В отличие от бойкой торговли маркитанта, у седобородого книгоноши дела шли совсем плохо. Так и не дождавшись ни единого покупателя, он сиротливо сидел на земле, прислонившись к колесу своей повозки, и читал какую-то из своих книг. Одну из тех Библий, которые продавал? Нет. Чарльз пригляделся повнимательнее. Это была тонкая брошюрка вроде «Напутственного слова матери своему сыночку-солдату» – скучного восьмистраничного нравоучения в форме письма. Подобные сочинения отлично продавались в армии, хотя большинство хоть немного образованных легионеров насмехались над ними.

Он прошел мимо двух юных джентльменов, откозырявших ему с такой небрежностью, которую вполне можно было счесть оскорбительной. Не успел Чарльз ответить на приветствие, как они уже вернулись к прерванному спору о том, сколько будет стоить подмениться в карауле, если стоять там совсем не хочется. Обычно цена составляла двадцать пять центов.

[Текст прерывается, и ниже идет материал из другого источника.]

-- ==== Sys2Proof/Machine/Digest.lean ====
section
/-!
DEFINITION. Machine/Digest.lean: the frame digest records of a Tango pair and their comparison (R511, R517, R518).
-/

namespace Sys2Proof

/-- The CRC-32C of a sealed input record: the record has no byte layout in the spec (R510, R517). -/
opaque Config.sealCrc : Machine.SealRecord → BitVec 32

namespace Machine

/-- A list of numbers as bytes. -/
def numBytes (l : List Nat) : Bytes := l.flatMap (bytesLE 4)

/-- The device belongs to a pair whose digests are compared: it is the active or the standby. -/
def State.compares (s : State) : Bool := s.group.paired && (s.group.role == .active || s.group.role == .standby)

/-- Every window of the frame has closed. -/
def FrameRec.windowsClosed (r : FrameRec) : Bool :=
  r.mainClosed && r.view.canvas.canvases.all fun e => !r.hasCanvas e.1 || (r.win e.1).closed

/-- Part 0: the wire image. -/
def imageCrc (m : WireImage) : Nat := (crc32c (m.flatMap fun e => numBytes (e.1 :: e.2))).toNat

/-- Parts 1 to 8: the bank written for a canvas; 0 where the frame rendered none. -/
def FrameRec.bankCrc (r : FrameRec) (store : Map Nat) (k : Nat) : Nat :=
  match r.view.canvas.canvases.find k with
  | some c => if r.hasCanvas k then (crc32c (rectBytes store c (r.win k).bank ⟨0, 0, c.width, c.height⟩)).toNat else 0
  | none => 0

/-- Part 9: the rectangle CRCs; part 10: the safety-group states and the governor scale factors. -/
def FrameRec.rectsCrc (r : FrameRec) : Nat :=
  (crc32c (r.canvases.flatMap fun e => e.2.crcs.flatMap fun x => numBytes [e.1, x.1, x.2])).toNat
def FrameRec.stateCrc (r : FrameRec) : Nat :=
  (crc32c ((r.safety.flatMap fun e => numBytes [e.1, b2n e.2.failed])
    ++ r.gov.flatMap fun e => numBytes (e.1 :: e.2.scales.map (·.toNat)))).toNat

/-- The parts that read a video input whose copy differs (R511). -/
def FrameRec.notCompared (r : FrameRec) : Nat :=
  let hit (i : Nat) : Bool := r.videoDiffer.contains i
  let main := r.view.inputs.samples.any fun e => hit e.2.input
  let canvas (k : Nat) : Bool := r.view.inputs.maps.any fun e => e.2.canvas == k && hit e.2.input
  let any := (List.range 8).any canvas
  b2n main + ((List.range 8).map fun k => if canvas k then 2 ^ (k + 1) else 0).sum + 512 * b2n any + 1024 * b2n (main || any)

/-- The frame digest record. How its parts order what they cover is the model's (assumption 45). -/
def FrameRec.digest (r : FrameRec) (x : RenderState) : Bytes :=
  let canvasRep := r.canvases.any fun e => e.2.repeated
  let sliceRep := r.canvases.any fun e => e.2.slices.any fun w => w.2.repeated
  bytesLE 8 r.n ++ bytesLE 8 r.epoch ++ bytesLE 4 r.sealCrc ++ bytesLE 2 (b2n (r.mainRepeat || canvasRep) + 2 * b2n sliceRep)
    ++ bytesLE 2 r.notCompared ++ bytesLE 4 (imageCrc (x.slot r.n).image)
    ++ ((List.range 8).flatMap fun k => bytesLE 4 (r.bankCrc x.store k)) ++ bytesLE 4 r.rectsCrc ++ bytesLE 4 r.stateCrc

/-- The fields of a digest record. -/
def dgFrame (d : Bytes) : Nat := fld d 0 8
def dgFlags (d : Bytes) : Nat := fld d 0x14 2
def dgSkip (d : Bytes) : Nat := fld d 0x16 2
def dgPart (d : Bytes) (p : Nat) : Nat := fld d (0x18 + 4 * p) 4

/-- Two records differ in more than the parts that either marks as not compared (R517). -/
def digestsDiffer (a b : Bytes) : Bool :=
  fld a 8 8 != fld b 8 8 || fld a 0x10 4 != fld b 0x10 4
    || (List.range 11).any fun p => !bit (dgSkip a ||| dgSkip b) p && dgPart a p != dgPart b p

/-- A digest comparison changed. -/
def State.setRun (s : State) (n : Nat) (d : DigestRun) : State := { s with group := { s.group with runs := s.group.runs.put n d } }

/-- A digest comparison that is over. -/
def State.endRun (s : State) (n : Nat) : State := { s with group := { s.group with runs := s.group.runs.del n } }

/-- Both records are here: they are compared, or counted as uncompared. -/
def State.compareDigests (s : State) (n : Nat) : State :=
  let d := s.group.runs.getD n {}
  match d.own, d.peer with
  | some a, some b =>
    if d.mismatch then s
    else if dgFlags a != 0 || dgFlags b != 0 then
      ({ s with group := { s.group with uncompared := s.group.uncompared + 1 } } : State).endRun n
    else
      let s := { s with group := { s.group with compared := s.group.compared + 1 } }
      if digestsDiffer a b then
        ((({ s with group := { s.group with mismatches := s.group.mismatches + 1 } } : State).setRun n { d with mismatch := true }).raise 0xB8)
      else s.endRun n
  | _, _ => s

/-- The digest record of frame `n` is formed and sent once every window of the frame has closed. -/
def State.digestIfClosed (s : State) (n : Nat) : State :=
  match s.frame n with
  | none => s
  | some r =>
    if !s.compares || r.digestSent || !r.windowsClosed then s
    else
      let d := r.digest s.render
      let s := s.setFrame { r with digestSent := true }
      let s := s.gsend s.group.partner 2 (.digest d)
      (s.setRun n { s.group.runs.getD n {} with own := some d }).compareDigests n

end Machine

end Sys2Proof
end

Еще одним неприятным зрелищем стала санитарная палатка. После дождя внутри было слишком душно и сыро, поэтому боковые стенки палатки подняли. Внутри лежали те, кого уже скосила эта война, на которой не прозвучало ни единого выстрела. Болезнь настигала везде; плохая вода выворачивала кишки, вызывая дикие боли; пилюли опия приносили мало облегчения. Хотя Чарльз переболел дизентерией в Техасе, это не помешало ему еще неделю проболеть ею в Виргинии. А теперь в армии началась новая эпидемия: корь.

Чарльз совсем не стремился в бой – более того, мысль об этом была ему даже отвратительна, – но когда через сорок минут он подходил к штабной палатке, он уже не мог отрицать, что его тошнит от гарнизонной жизни. К тому же очень скоро его невольное желание сменить бивуак на поле сражение могло исполниться. Наступление армии генерала Паттерсона вынудило Джо Джонстона, у которого было почти втрое меньше людей, отступить из Харперс-Ферри, а теперь прошел слух, что Макдауэлл должен вот-вот бросить по крайней мере тридцать тысяч человек к стратегически важному железнодорожному узлу Манассас.